Given: there are 7 married couples

∴ Number of women and men = 7 each

To find: number of ways of selecting 2 men (A, B) and 2 women(C, D) such that C and D are not wives of A and B

Firstly, select 2 men out of a total of 7 men

Formula used:

Number of ways of selecting n things taken r at a time = C(n, r)

∴ Number of ways of selecting 7 things taken 2 at a time

= C(7, 2)

= 7 × 3

= 21

Now, select 2 women out of 5 men(excluding wives of A and B)

Formula used:

Number of ways of selecting n things taken r at a time = C(n, r)

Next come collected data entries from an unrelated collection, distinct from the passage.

theorem Block.setClaim_hi (K : KeptHigh Q) (b : Block) (epoch : Nat) (hb : Q b.regs) : Q (Block.setClaim b epoch).regs := by
  unfold Block.setClaim
  repeat' (first | with_reducible assumption | with_reducible refine Block.setRegN_hi K _ _ _ (by first | decide | (simp only [F.RED_HEALTH_OWN, F.RED_STAT_UNIT_A, Reg.RED_CLAIM, Reg.RED_HEALTH, Reg.RED_STAT, Reg.SYS_STATE]; omega) | (split <;> (simp only [F.RED_HEALTH_OWN, F.RED_STAT_UNIT_A, Reg.RED_CLAIM, Reg.RED_HEALTH, Reg.RED_STAT, Reg.SYS_STATE]; omega))) ?_ | with_reducible refine ite_keep ?_ ?_ | dsimp only)

theorem Block.redRefresh_hi (K : KeptHigh Q) (b : Block) (hb : Q b.regs) : Q (Block.redRefresh b).regs := by
  unfold Block.redRefresh
  repeat' (first | with_reducible assumption | with_reducible refine Block.fset_hi K _ _ _ (by first | decide | (simp only [F.RED_HEALTH_OWN, Reg.RED_CLAIM, Reg.RED_HEALTH, Reg.SYS_STATE]; omega) | (split <;> (simp only [F.RED_HEALTH_OWN, Reg.RED_CLAIM, Reg.RED_HEALTH, Reg.SYS_STATE]; omega))) ?_ | with_reducible apply Block.setClaim_hi K | dsimp only)

theorem Block.setSync_hi (K : KeptHigh Q) (b : Block) (v : Nat) (hb : Q b.regs) : Q (Block.setSync b v).regs := by
  unfold Block.setSync
  repeat' (first | with_reducible assumption | with_reducible refine Block.fset_hi K _ _ _ (by first | decide | (simp only [F.RED_STAT_SYNC, Reg.RED_STAT, Reg.SYS_STATE]; omega) | (split <;> (simp only [F.RED_STAT_SYNC, Reg.RED_STAT, Reg.SYS_STATE]; omega))) ?_ | with_reducible refine Block.raiseEvt_hi K _ _ _ (by first | decide | (simp only [ge_iff_le]; omega)) ?_ | with_reducible refine ite_keep ?_ ?_ | dsimp only)

theorem Block.setWon_hi (K : KeptHigh Q) (b : Block) (v : Bool) (hb : Q b.regs) : Q (Block.setWon b v).regs := by
  unfold Block.setWon
  repeat' (first | with_reducible assumption | with_reducible refine Block.when_keep _ _ _ ?_ (fun _ => ?_) | with_reducible apply Block.canClaimLost_hi K | with_reducible apply Block.chRefreshAll_hi K | with_reducible apply Block.calClaim_hi K | with_reducible apply Block.hartClaimLost_hi K | dsimp only)

theorem Block.resyncFrom_hi (K : KeptHigh Q) (b : Block) (v : Nat) (hb : Q b.regs) : Q (Block.resyncFrom b v).regs := by
  unfold Block.resyncFrom
  repeat' (first | with_reducible assumption | with_reducible refine Block.setRegN_hi K _ _ _ (by first | decide | (simp only [Reg.RED_SYNC_PROG, Reg.SYS_STATE]; omega) | (split <;> (simp only [Reg.RED_SYNC_PROG, Reg.SYS_STATE]; omega))) ?_ | with_reducible apply Block.setSync_hi K | dsimp only)

theorem Block.joinAborted_hi (K : KeptHigh Q) (b : Block) (hb : Q b.regs) : Q (Block.joinAborted b).regs := by
  unfold Block.joinAborted
  repeat' (first | with_reducible assumption | with_reducible refine Block.fset_hi K _ _ _ (by first | decide | (simp only [F.RED_RES_CODE, Reg.RED_RES, Reg.SYS_STATE]; omega) | (split <;> (simp only [F.RED_RES_CODE, Reg.RED_RES, Reg.SYS_STATE]; omega))) ?_ | with_reducible refine Block.raiseEvt_hi K _ _ _ (by first | decide | (simp only [ge_iff_le]; omega)) ?_ | with_reducible apply Block.resyncFrom_hi K | with_reducible refine ite_keep ?_ ?_ | dsimp only)

theorem Block.resyncStart_hi (K : KeptHigh Q) (b : Block) (hb : Q b.regs) : Q (Block.resyncStart b).regs := by
  unfold Block.resyncStart
  repeat' (first | with_reducible assumption | with_reducible apply Block.resyncFrom_hi K | dsimp only)

theorem Block.pivLimit_hi (K : KeptHigh Q) (b : Block) (hb : Q b.regs) : Q (Block.pivLimit b).regs := by
  unfold Block.pivLimit
  repeat' (first | with_reducible assumption | with_reducible refine Block.fsetB_hi K _ _ _ (by first | decide | (simp only [F.RED_CFG_HB_EN, F.RED_CFG_HDIFF, F.RED_STAT_PIV, F.RED_STAT_PIV_LIMIT, Reg.RED_CFG, Reg.RED_STAT, Reg.SYS_STATE]; omega) | (split <;> (simp only [F.RED_CFG_HB_EN, F.RED_CFG_HDIFF, F.RED_STAT_PIV, F.RED_STAT_PIV_LIMIT, Reg.RED_CFG, Reg.RED_STAT, Reg.SYS_STATE]; omega))) ?_ | dsimp only)

theorem Block.hbFollow_hi (K : KeptHigh Q) (b : Block) (hb : Q b.regs) : Q (Block.hbFollow b).regs := by
  unfold Block.hbFollow
  repeat' (first | with_reducible assumption | with_reducible apply Block.pivLimit_hi K | with_reducible refine Block.fset_hi K _ _ _ (by first | decide | (simp only [F.CAN_MODE_AUX, F.CAN_MODE_FD_EN, F.CAN_MODE_MODE, F.CAN_MODE_TERM, F.RED_CFG_HB_EN, Reg.CAN_MODE, Reg.CAN_NBT, Reg.RED_CFG, Reg.SYS_STATE]; omega) | (split <;> (simp only [F.CAN_MODE_AUX, F.CAN_MODE_FD_EN, F.CAN_MODE_MODE, F.CAN_MODE_TERM, F.RED_CFG_HB_EN, Reg.CAN_MODE, Reg.CAN_NBT, Reg.RED_CFG, Reg.SYS_STATE]; omega))) ?_ | with_reducible refine Block.setRegN_hi K _ _ _ (by first | decide | (simp only [F.CAN_MODE_AUX, F.CAN_MODE_FD_EN, F.CAN_MODE_MODE, F.CAN_MODE_TERM, F.RED_CFG_HB_EN, Reg.CAN_MODE, Reg.CAN_NBT, Reg.RED_CFG, Reg.SYS_STATE]; omega) | (split <;> (simp only [F.CAN_MODE_AUX, F.CAN_MODE_FD_EN, F.CAN_MODE_MODE, F.CAN_MODE_TERM, F.RED_CFG_HB_EN, Reg.CAN_MODE, Reg.CAN_NBT, Reg.RED_CFG, Reg.SYS_STATE]; omega))) ?_ | with_reducible apply Block.beatArm_hi K | with_reducible apply Block.canTakeMode_hi K | with_reducible refine ite_keep ?_ ?_ | dsimp only)

theorem Block.hbSend_hi (K : KeptHigh Q) (b : Block) (hb : Q b.regs) : Q (Block.hbSend b).regs := by
  unfold Block.hbSend
  repeat' (first | with_reducible assumption | with_reducible apply Block.canStore_hi K | with_reducible apply Block.send_hi K | with_reducible refine ite_keep ?_ ?_ | with_reducible apply id_keep | dsimp only)

theorem Block.depart_hi (K : KeptHigh Q) (b : Block) (hb : Q b.regs) : Q (Block.depart b).regs := by
  unfold Block.depart
  repeat' (first | with_reducible assumption | with_reducible apply Block.send_hi K | with_reducible refine Block.when_keep _ _ _ ?_ (fun _ => ?_) | with_reducible apply Block.hbSend_hi K | with_reducible refine ite_keep ?_ ?_ | dsimp only)

theorem Block.unforceOutputs_hi (K : KeptHigh Q) (b : Block) (hb : Q b.regs) : Q (Block.unforceOutputs b).regs := by
  unfold Block.unforceOutputs
  repeat' (first | with_reducible assumption | with_reducible refine Block.forAll_keep _ _ _ ?_ (fun _ _ _ => ?_) | with_reducible apply Block.modChan_hi K | dsimp only | intro _)

theorem Block.reforceOutputs_hi (K : KeptHigh Q) (b : Block) (hb : Q b.regs) : Q (Block.reforceOutputs b).regs := by
  unfold Block.reforceOutputs
  repeat' (first | with_reducible assumption | with_reducible refine Block.forAll_keep _ _ _ ?_ (fun _ _ _ => ?_) | with_reducible apply Block.elMod_hi K | with_reducible apply Block.forceStopped_hi K | split | dsimp only | with_reducible refine pair_keep (by with_reducible assumption) ?_ | with_reducible refine pair_keep' (by with_reducible assumption) ?_ | intro _)

theorem Block.dropDispatches_hi (K : KeptHigh Q) (b : Block) (hb : Q b.regs) : Q (Block.dropDispatches b).regs := by
  unfold Block.dropDispatches
  repeat' (first | with_reducible assumption | dsimp only | intro _)

theorem Block.startTriggers_hi (K : KeptHigh Q) (b : Block) (hb : Q b.regs) : Q (Block.startTriggers b).regs := by
  unfold Block.startTriggers
  repeat' (first | with_reducible assumption | with_reducible refine Block.forAll_keep _ _ _ ?_ (fun _ _ _ => ?_) | with_reducible apply Block.aimCtx_hi K | with_reducible apply Block.modCx_hi K | dsimp only | intro _)

theorem Block.enterRun_hi (K : KeptHigh Q) (b : Block) (c : Bool) (hb : Q b.regs) : Q (Block.enterRun b c).regs := by
  unfold Block.enterRun
  repeat' (first | with_reducible assumption | with_reducible refine Block.when_keep _ _ _ ?_ (fun _ => ?_) | with_reducible apply Block.startTriggers_hi K | with_reducible apply Block.reforceOutputs_hi K | dsimp only | intro _)

theorem Block.moveCtx_hi (K : KeptHigh Q) (b : Block) (c n k : Nat) (hb : Q b.regs) : Q (Block.moveCtx b c n k).regs := by
  unfold Block.moveCtx
  repeat' (first | with_reducible assumption | with_reducible apply Block.modCx_hi K | with_reducible apply Block.handOver_hi K | with_reducible refine ite_keep ?_ ?_ | dsimp only | intro _)

theorem Block.recWindow_hi (K : KeptHigh Q) (b : Block) (hb : Q b.regs) : Q (Block.recWindow b).regs := by
  unfold Block.recWindow
  repeat' (first | with_reducible assumption | with_reducible refine Block.forAll_keep _ _ _ ?_ (fun _ _ _ => ?_) | with_reducible apply Block.recLost_hi K | dsimp only | intro _)

theorem Block.flagCycles_hi (K : KeptHigh Q) (b : Block) (abs1 step : Bool) (hb : Q b.regs) : Q (Block.flagCycles b abs1 step).regs := by
  unfold Block.flagCycles
  repeat' (first | with_reducible assumption | with_reducible refine Block.forAll_keep _ _ _ ?_ (fun _ _ _ => ?_) | with_reducible apply Block.modCx_hi K | with_reducible refine ite_keep ?_ ?_ | dsimp only | intro _)

theorem Block.raiseHighest_hi (K : KeptHigh Q) (b : Block) (hb : Q b.regs) : Q (Block.raiseHighest b).regs := keep_tm _ hb

theorem Block.aheadBy_hi (K : KeptHigh Q) (b : Block) (n : Nat) (hb : Q b.regs) : Q (Block.aheadBy b n).regs := by
  unfold Block.aheadBy
  repeat' (first | with_reducible assumption | dsimp only)

theorem Block.aimShaft_hi (K : KeptHigh Q) (b : Block) (hb : Q b.regs) : Q (Block.aimShaft b).regs := by
  unfold Block.aimShaft
  repeat' (first | with_reducible assumption | with_reducible refine Block.forAll_keep _ _ _ ?_ (fun _ _ _ => ?_) | with_reducible apply Block.modCx_hi K | dsimp only | intro _)

theorem Block.goodIndices_hi (K : KeptHigh Q) (b : Block) (n : Nat) (hb : Q b.regs) : Q (Block.goodIndices b n).regs := by
  unfold Block.goodIndices
  repeat' (first | with_reducible assumption | dsimp only)

theorem Block.tsuMark_hi (K : KeptHigh Q) (b : Block) (cause : Nat) (hb : Q b.regs) : Q (Block.tsuMark b cause).regs := by
  unfold Block.tsuMark
  repeat' (first | with_reducible assumption | with_reducible apply Block.timeMark_hi K | with_reducible refine ite_keep ?_ ?_ | dsimp only)

theorem Block.subStep_hi (K : KeptHigh Q) (b : Block) (part : Int) (hb : Q b.regs) : Q (Block.subStep b part).regs := by
  unfold Block.subStep
  repeat' (first | with_reducible assumption | dsimp only)

theorem Block.lockedSecond_hi (K : KeptHigh Q) (b : Block) (hb : Q b.regs) : Q (Block.lockedSecond b).regs := by
  unfold Block.lockedSecond
  repeat' (first | with_reducible assumption | dsimp only)

theorem Block.fracCarry_hi (K : KeptHigh Q) (b : Block) (hb : Q b.regs) : Q (Block.fracCarry b).regs := keep_tm _ hb

theorem Block.frameTick_hi (K : KeptHigh Q) (b : Block) (before : Nat) (hb : Q b.regs) : Q (Block.frameTick b before).regs := by
  unfold Block.frameTick
  repeat' (first | with_reducible assumption | with_reducible refine Block.when_keep _ _ _ ?_ (fun _ => ?_) | with_reducible refine Block.incWrap_hi K _ _ (by first | decide | (simp only [F.CHG_TP_FRAMES, F.CHG_TP_SLOT, Reg.CHG_TP, Reg.SYS_STATE]; omega) | (split <;> (simp only [F.CHG_TP_FRAMES, F.CHG_TP_SLOT, Reg.CHG_TP, Reg.SYS_STATE]; omega))) ?_ | with_reducible refine Block.fset_hi K _ _ _ (by first | decide | (simp only [F.CHG_TP_FRAMES, F.CHG_TP_SLOT, Reg.CHG_TP, Reg.SYS_STATE]; omega) | (split <;> (simp only [F.CHG_TP_FRAMES, F.CHG_TP_SLOT, Reg.CHG_TP, Reg.SYS_STATE]; omega))) ?_ | dsimp only | intro _)

theorem Block.hourAnew_hi (K : KeptHigh Q) (b : Block) (hb : Q b.regs) : Q (Block.hourAnew b).regs := by
  unfold Block.hourAnew
  repeat' (first | with_reducible assumption | dsimp only)

theorem Block.patrolTick_hi (K : KeptHigh Q) (b : Block) (hb : Q b.regs) : Q (Block.patrolTick b).regs := by
  unfold Block.patrolTick
  repeat' (first | with_reducible assumption | with_reducible refine Block.incSat_hi K _ _ (by first | decide | (simp only [F.MEM_PATROL_AGE, Reg.MEM_PATROL, Reg.SYS_STATE]; omega) | (split <;> (simp only [F.MEM_PATROL_AGE, Reg.MEM_PATROL, Reg.SYS_STATE]; omega))) ?_ | with_reducible refine ite_keep ?_ ?_ | dsimp only)

theorem Block.coverTick_hi (K : KeptHigh Q) (b : Block) (hb : Q b.regs) : Q (Block.coverTick b).regs := by
  unfold Block.coverTick
  repeat' (first | with_reducible assumption | with_reducible apply Block.free_hi K | with_reducible refine Block.setRegN_hi K _ _ _ (by first | decide | (simp only [Reg.SAF_TEST_AGE, Reg.SYS_STATE]; omega) | (split <;> (simp only [Reg.SAF_TEST_AGE, Reg.SYS_STATE]; omega))) ?_ | with_reducible refine ite_keep ?_ ?_ | split | dsimp only | with_reducible refine pair_keep (by with_reducible assumption) ?_ | with_reducible refine pair_keep' (by with_reducible assumption) ?_)

theorem Block.devTick_hi (K : KeptHigh Q) (b : Block) (hb : Q b.regs) : Q (Block.devTick b).regs := by
  unfold Block.devTick
  repeat' (first | with_reducible assumption | with_reducible refine Block.forAll_keep _ _ _ ?_ (fun _ _ _ => ?_) | with_reducible refine Block.fset_hi K _ _ _ (by first | decide | (simp only [F.MEM_DEV_CNT_WINDOW, Reg.MEM_DEV_CNT, Reg.SYS_STATE]; omega) | (split <;> (simp only [F.MEM_DEV_CNT_WINDOW, Reg.MEM_DEV_CNT, Reg.SYS_STATE]; omega))) ?_ | with_reducible refine ite_keep ?_ ?_ | dsimp only | intro _)

theorem Block.rateTick_hi (K : KeptHigh Q) (b : Block) (hb : Q b.regs) : Q (Block.rateTick b).regs := by
  unfold Block.rateTick
  repeat' (first | with_reducible assumption | with_reducible apply Block.free_hi K | with_reducible refine Block.fset_hi K _ _ _ (by first | decide | (simp only [F.PAIR_RATE_RATE, F.PAIR_STAT_LINK, Reg.PAIR_RATE, Reg.PAIR_STAT, Reg.SYS_STATE]; omega) | (split <;> (simp only [F.PAIR_RATE_RATE, F.PAIR_STAT_LINK, Reg.PAIR_RATE, Reg.PAIR_STAT, Reg.SYS_STATE]; omega))) ?_ | with_reducible refine ite_keep ?_ ?_ | split | dsimp only | with_reducible refine pair_keep (by with_reducible assumption) ?_ | with_reducible refine pair_keep' (by with_reducible assumption) ?_)

theorem Block.pairTimeTick_hi (K : KeptHigh Q) (b : Block) (hb : Q b.regs) : Q (Block.pairTimeTick b).regs := by
  unfold Block.pairTimeTick
  repeat' (first | with_reducible assumption | with_reducible apply Block.send_hi K | with_reducible refine ite_keep ?_ ?_ | dsimp only)

theorem Block.clkOn_hi (K : KeptHigh Q) (b : Block) (hb : Q b.regs) : Q (Block.clkOn b).regs := keep_clk _ hb

theorem Block.milliTick_hi (K : KeptHigh Q) (b : Block) (hb : Q b.regs) : Q (Block.milliTick b).regs := by
  unfold Block.milliTick
  repeat' (first | with_reducible assumption | with_reducible refine Block.setPair_hi K _ _ _ (by first | decide | (simp only [Reg.EVR_OPTIME_LO, Reg.SYS_STATE]; omega) | (split <;> (simp only [Reg.EVR_OPTIME_LO, Reg.SYS_STATE]; omega))) ?_ | with_reducible refine ite_keep ?_ ?_ | dsimp only)

theorem Block.haltTick_hi (K : KeptHigh Q) (b : Block) (hb : Q b.regs) : Q (Block.haltTick b).regs := by
  unfold Block.haltTick
  split
  · exact Block.chRefreshAll_hi K _ (keep_pwr _ hb)
  · exact hb

theorem Block.recShow_hi (K : KeptHigh Q) (b : Block) (hb : Q b.regs) : Q (Block.recShow b).regs := by
  unfold Block.recShow
  repeat' (first | with_reducible assumption | with_reducible refine Block.setPair_hi K _ _ _ (by first | decide | (simp only [Reg.EVR_FIRST_NEXT_LO, Reg.EVR_RING_NEXT_LO, Reg.EVR_RING_OLD_LO, Reg.SYS_STATE]; omega) | (split <;> (simp only [Reg.EVR_FIRST_NEXT_LO, Reg.EVR_RING_NEXT_LO, Reg.EVR_RING_OLD_LO, Reg.SYS_STATE]; omega))) ?_ | dsimp only)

∴ Number of ways of selecting 5 things taken 2 at a time

= C(5, 2)

= 5 × 2

= 10

Numbers of ways in which 4 members of the team can be chosen = 21 × 10

= 210

Now, A can choose B as team partner (⇒ C’s partner is D) or

A can choose C as team partner (⇒ B’s partner is D) or

A can choose D as team partner (⇒ C’s partner is B)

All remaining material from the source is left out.